La société TOTEM ET CO fait grief à Madame [W] d’utiliser son signe pour son activité professionnelle à savoir la prestation de services en matière de communication concernant plusieurs volets comme la création, l’édition, le web et le multimédia.
Au dispositif de ses écritures, elle fait référence à la contrefaçon de sa marque, sans viser de produits et services particuliers. Il s’en déduit qu’elle se fonde donc sur l’intégralité de sa marque. Dans le corps de ses écritures, elle conclut toutefois au caractère identique des produits et services visés au dépôt avec ceux exploités par la défenderesse en ne renvoyant qu’aux classes 16 et 35.
Aucun développement n’étant consacré aux services de la classe 37, aucune contrefaçon ne pourra être retenue à ce titre. Cette demande sera rejetée.
S’agissant des produits et services visés en classe 16 et 35, si la société TOTEM & CO conclut à la contrefaçon du fait de leur caractère identique avec ceux exploités par Madame [W], elle ne consacre aucun développement précis sur ce point.

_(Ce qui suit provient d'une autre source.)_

/-! Work toward holders (R224 to R226). -/

/-- Defer work for a dark holder (R226): a durable pending entry; the first for each holder raises 408, beyond 4,096 entries 409. -/
def State.deferred (s : State) (holder : Nat) : State :=
  let s := if (s.peer holder).deferred then s else (s.updPeer holder fun p => { p with deferred := true }).raise 408
  let n := s.pendingToward none
  let s := if 4096 < n ∧ s.swarm.backlogHigh = false then (s.updSwarm fun w => { w with backlogHigh := true }).raise 409 else s
  s.postLight holder 4

/-- The backlog has fallen (R226). -/
def State.backlogFell (s : State) : State := if s.pendingToward none ≤ 2048 then s.updSwarm fun w => { w with backlogHigh := false } else s

def sameWork (a b : SegWork) : Bool := a.region == b.region && a.band == b.band && a.seg == b.seg && a.index == b.index

/-- The messages of a work item, and the message that its answer names. -/
def workMsgs (w : SegWork) : List LMsg × LMsg :=
  let k := stripeCoef w.index w.position
  match w.item with
  | .contrib => ([.contribRun w.stripe w.position w.index k], .contribDone w.stripe w.position w.index false)
  | .retract => ([.contribRun w.stripe w.position w.index k], .retract w.stripe w.position w.index 262144 0 false false true false false k)
  | .neverSent => ([], .retract w.stripe w.position w.index 0 0 true false true false false 0)
  | .release => ([], .retract w.stripe w.position w.index 0 0 false true true false false 0)
  | .record => ([], .stripeRecordAck w.stripe 0)

/-- The map segments of the granules that lie in frames of a segment of a band are resident (R149). -/
def State.framesLoaded (s : State) (g : RegionIx) (b seg first count : Nat) : Bool := match s.geo? g with
  | none => true
  | some geo =>
    let x := s.band g b
    let f := s.rowFrames g x.density
    x.placed.all fun pl => (s.regions[g]).isResident g pl.gran || !(List.range 16).any fun i =>
      let n := slotFrame geo b f (pl.slot + i)
      n / 262144 == seg && decide (first ≤ n % 262144) && decide (n % 262144 < first + count)

/-- Start a work item: deferred for a dark holder, else sent. A contribution from a map segment that is not resident waits for the load (R149). -/
def State.startWork (s : State) (w : SegWork) : State :=
  let put (s : State) (x : SegWork) : State := s.updSwarm fun q => { q with work := x :: q.work.filter fun y => !sameWork y w }
  let dest := w.holder
  if !s.isLit dest then (put s { w with running := false, refused := none, deferred := true }).deferred w.holder
  else
    if w.item == .contrib && !s.framesLoaded w.region w.band w.seg 0 262144 then put s { w with running := false, refused := none, deferred := false } else
    let s := put s { w with running := true, refused := none, deferred := false }
    let p := s.newHdr w.holder
    let ms := workMsgs w
    let s := ms.1.foldl (fun s m => s.sendDurable w.region p.2 m false) p.1
    let s := s.updSwarm fun q => { q with waits := q.waits ++ [{ hdr := p.2, msg := ms.2 }] }
    s.sendDurable w.region p.2 ms.2 false

/-- The work item of an answer. -/
def State.workOf (s : State) (stripe position index : Nat) : Option SegWork :=
  s.swarm.work.find? fun w => w.stripe == stripe && w.position == position && w.index == index
def State.endWork (s : State) (w : SegWork) : State := s.updSwarm fun q => { q with work := q.work.filter fun y => !sameWork y w }

/-- Step 4 of R161 for a band: every segment RETRACTED or UNSTRIPED, or its remaining retracts deferred durably (R224). -/
def State.checkRetracted (s : State) (g : RegionIx) (b : Nat) : State :=
  let x := s.band g b
  if !x.mappedDurable || x.retracted then s else
  let ok := (List.range (s.segCount g b)).all fun u =>
    let e := s.seg g b u
    match e.state with
    | .retracted | .unstriped => true
    | .retracting => ((s.swarm.work.filter fun w => w.region == g && w.band == b && w.seg == u)).all (·.deferred)
    | .sealed | .noticed | .assigned | .withdrawn => false
  if ok then (s.updBand g b fun x => { x with retracted := true }).eraseIntent g b else s

/-- Holders of a stripe as a data member learned them from SLOT_ASSIGN. -/
def State.holdersOf (s : State) (stripe : Nat) : List Nat := match s.stripe? stripe with
  | some r => r.holders.map (·.member)
  | none => ((s.swarm.holderMap.find? fun x => x.1 == stripe).map (·.2)).getD []

end Sys2Proof.Machine
end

Il convient donc de ne s’attacher qu’à la comparaison des produits et services pour lesquels le caractère identique relève de l’évidence.
Il n’est pas discuté que la défenderesse est spécialisée dans le conseil en relations publiques et communication.
Ainsi, aucun des produits visés en classe 16 ne présente, d’évidence, de caractère identique avec l’activité de conseil en relations publiques et en communication. Aucune contrefaçon ne pourra être retenue à ce titre.
En ce qui concerne les services visés au dépôt en classe 35, seuls sont identiques avec l’activité de conseil en relations publiques et communication exercée par Madame [W], les services suivants : « Publicité ; diffusion de matériel publicitaire (tracts, prospectus, imprimés, échantillons); conseils en organisation et direction des affaires ; gestion de fichiers informatiques ; organisation d’expositions à buts commerciaux ou de publicité ; publicité en ligne sur un réseau informatique ; location de temps publicitaire sur tout moyen de communication ; publication de textes publicitaires ; locations d’espaces publicitaires ; diffusion d’annonces publicitaires ; relations publiques ».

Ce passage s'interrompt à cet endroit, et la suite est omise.